[Records to use — start]
def State.acqOn (s : State) : Bool := s.fbit F.acqStatus_enabled

/-- The sequencer's state; 16: IDLE. -/
def State.seqState (s : State) : Nat := (s.rd R.acqSeqState).toNat % 32
def State.setSeq (s : State) (t : Nat) : State :=
  { s.wr R.acqSeqState (BitVec.ofNat 32 t) with acq := { s.acq with dwell := 0, stepped := true } }

/-- The enabled channels, and the bytes of one sample set (R269). -/
def chList (mask : Nat) : List Nat := (List.range 16).filter (bitN mask)
def setBytes (mask : Nat) : Nat := 2 * (chList mask).length
def State.chmask (s : State) : Nat := s.aget F.acqCfg_chmask
def State.ringBase (s : State) : Nat := 0x1000000000 + s.aget F.acqCfg_ringGb * 0x40000000

/-! The ring and its protection (R269-R271). -/

/-- The open capture. -/
def State.openCap (s : State) : Option Capture := s.acq.captures.find? (fun c => !c.ended)

def State.modOpen (s : State) (f : Capture → Capture) : State :=
  { s with acq := { s.acq with captures := s.acq.captures.map (fun (c : Capture) => if c.ended then c else f c) } }

/-- A marker put among others, which stand in sample order (R281). -/
def putMark (m : Marker) : List Marker → List Marker
  | [] => [m]
  | x :: r => if x.idx ≤ m.idx then x :: putMark m r else m :: x :: r

def markerOf (idx : Nat) (body : List Byte) : Marker := { idx := idx, body := body ++ List.replicate (24 - body.length) 0 }

/-- A marker goes into every open capture. -/
def State.mark (s : State) (idx : Nat) (body : List Byte) : State :=
  s.modOpen (fun c => { c with marks := putMark (markerOf idx body) c.marks })

/-- The backlog: protected bytes not yet released (R271). -/
def State.backlog (s : State) : Nat :=
  (s.acq.captures.foldl (fun (acc : Nat × Nat) (c : Capture) =>
    let e := if c.ended then c.endPos else s.acq.wpos
    let b := max c.start acc.2
    (acc.1 + (e - b), max e acc.2)) (0, 0)).1

def State.showBacklog (s : State) : State := s.wr R.acqBacklog (BitVec.ofNat 32 (s.backlog / 0x100000))

/-- The end of what a capture protects, in bytes written. -/
def State.capEnd (s : State) (c : Capture) : Nat := if c.ended then c.endPos else s.acq.wpos

/-- Whether a capture protects a byte of DRAM: the latest byte of its ring that stands there lies in its span (R270). -/
def State.protects (s : State) (c : Capture) (a : Nat) : Bool :=
  let e := s.capEnd c
  let off := a - c.base
  decide (c.base ≤ a ∧ off < ringSize ∧ c.start < e) && decide (c.start + ((e - 1 + ringSize - off) % ringSize) < e)

/-- The place of a sample index in a history. -/
def posIn (segs : List Seg) (size idx : Nat) : Nat :=
  match (segs.filter (fun g => g.first ≤ idx)).getLast? with
  | some g => g.pos + (idx - g.first) / g.dec * size
  | none => 0

/-- One sample set written at the write position with wrap, or lost when it would overwrite protected data. -/
def State.writeSet (s : State) (first : Nat) (vals : List (BitVec 16)) : State :=
  let d := decOf s.acq.dec
  let n := 2 * vals.length
  let blocked := s.acq.captures.any (fun (c : Capture) =>
    (List.range n).any (fun i => s.protects c (s.ringBase + (s.acq.wpos + i) % ringSize)))
  if blocked then
    ({ s with acq := { s.acq with gap := s.acq.gap + d } }.bumpBy R.acqLost d).fset F.acqStatus_full 1
  else
    let p := s.acq.wpos % ringSize
    let bytes := vals.flatMap (fun (v : BitVec 16) => leBytes 2 v.toNat)
    let k := ringSize - p
    let s1 := { s with mem := (s.mem.fill (s.ringBase + p) (bytes.take k)).fill s.ringBase (bytes.drop k) }
    let seg : Seg := { first := first, pos := s.acq.wpos, dec := d }
    let cont := match s.acq.segs.getLast? with
      | some g => g.dec == d && g.pos + (first - g.first) / d * n == s.acq.wpos
      | none => false
    let s2 := if cont then s1 else
      { s1 with acq := { s1.acq with
          segs := s1.acq.segs ++ [seg]
          captures := s1.acq.captures.map (fun (c : Capture) => if c.ended then c else { c with segs := c.segs ++ [seg] }) } }
    let g := s.acq.gap
    let s3 := if g = 0 then s2
      else ((s2.mark first (leBytes 2 2 ++ leBytes 6 0 ++ leBytes 8 g)).modOpen (fun c => { c with lost := c.lost + g })).fset
        F.acqStatus_full 0
    ({ s3 with acq := { s3.acq with wpos := s3.acq.wpos + n, gap := 0 } }).showBacklog

/-! Triggers and captures (R270, R276, R282). -/

/-- The body of a capture's header record (R282). -/
def State.capHeader (s : State) (idx state : Nat) : List Byte :=
  leBytes 8 idx ++ leBytes 8 s.time.tb0s.toNat ++ leBytes 4 s.time.tb0n ++ leBytes 2 (fldN (s.rd R.timeUtc).toNat 0 16)
    ++ leBytes 1 (bit (s.fbit F.pairStatus_slot)) ++ leBytes 1 (modCode s.mod) ++ leBytes 8 s.time.tb1.toNat
    ++ leBytes 4 (s.actv R.acqPre).toNat ++ leBytes 4 (s.actv R.acqPost).toNat ++ leBytes 4 (s.rd R.acqPlanGen).toNat
    ++ leBytes 1 state ++ leBytes 3 0

/-- The set that holds a sample: its first full-rate index (R282). -/
def setOf (segs : List Seg) (idx : Nat) : Nat :=
  match (segs.filter (fun g => g.first ≤ idx)).getLast? with
  | some g => g.first + (idx - g.first) / g.dec * g.dec
  | none => idx

/-- A trigger sample opens a capture; the history before it may be shorter than `PRE`. Injection windows that lie in its span are marked
in it (R280). -/
def State.openCapture (s : State) (idx state : Nat) : State :=
  let size := setBytes s.chmask
  let floorPos := s.acq.wpos - ringSize
  let oldest := match s.acq.segs.find? (fun g => floorPos ≤ g.pos) with
    | some g => g.first
    | none => idx
  let held := match s.acq.segs.filter (fun g => g.pos < floorPos) |>.getLast? with
    | some g => g.first + (floorPos - g.pos + size - 1) / max size 1 * g.dec
    | none => oldest
  let want := idx - (s.actv R.acqPre).toNat
  let short := decide (idx < (s.actv R.acqPre).toNat) || decide (want < min held oldest)
  let first := if short then min held oldest else want
  let stop0 := idx + (s.actv R.acqPost).toNat
  let limit := first + (s.actv R.acqMaxlen).toNat
  let c : Capture := {
    num := (s.rd R.acqCaptures).toNat, first := first
    stop := min stop0 limit, trunc := decide (limit < stop0), start := posIn s.acq.segs size first
    base := s.ringBase, chmask := s.chmask, header := s.capHeader idx state, segs := s.acq.segs, shortPre := short
    ovr := s.acq.ovr != 0, cur := setOf s.acq.segs first
    marks := (s.acq.windows.filter (fun w => decide (first < w.1 + w.2))).map (fun w =>
      markerOf w.1 (leBytes 2 3 ++ leBytes 6 0 ++ leBytes 8 w.2)) }
  (({ s with acq := { s.acq with captures := s.acq.captures ++ [c] } }.bump R.acqCaptures).fset F.acqStatus_capturing 1).showBacklog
[Records to use — finish]
Exercise instructions: When you reach the line with "let first := if" in the records above, start writing out lines exactly, and stop once the line with "marks := (s.acq.windows.filter" has been written; include nothing else.

Solution to this task:
  let first := if short then min held oldest else want
  let stop0 := idx + (s.actv R.acqPost).toNat
  let limit := first + (s.actv R.acqMaxlen).toNat
  let c : Capture := {
    num := (s.rd R.acqCaptures).toNat, first := first
    stop := min stop0 limit, trunc := decide (limit < stop0), start := posIn s.acq.segs size first
    base := s.ringBase, chmask := s.chmask, header := s.capHeader idx state, segs := s.acq.segs, shortPre := short
    ovr := s.acq.ovr != 0, cur := setOf s.acq.segs first
    marks := (s.acq.windows.filter (fun w => decide (first < w.1 + w.2))).map (fun w =>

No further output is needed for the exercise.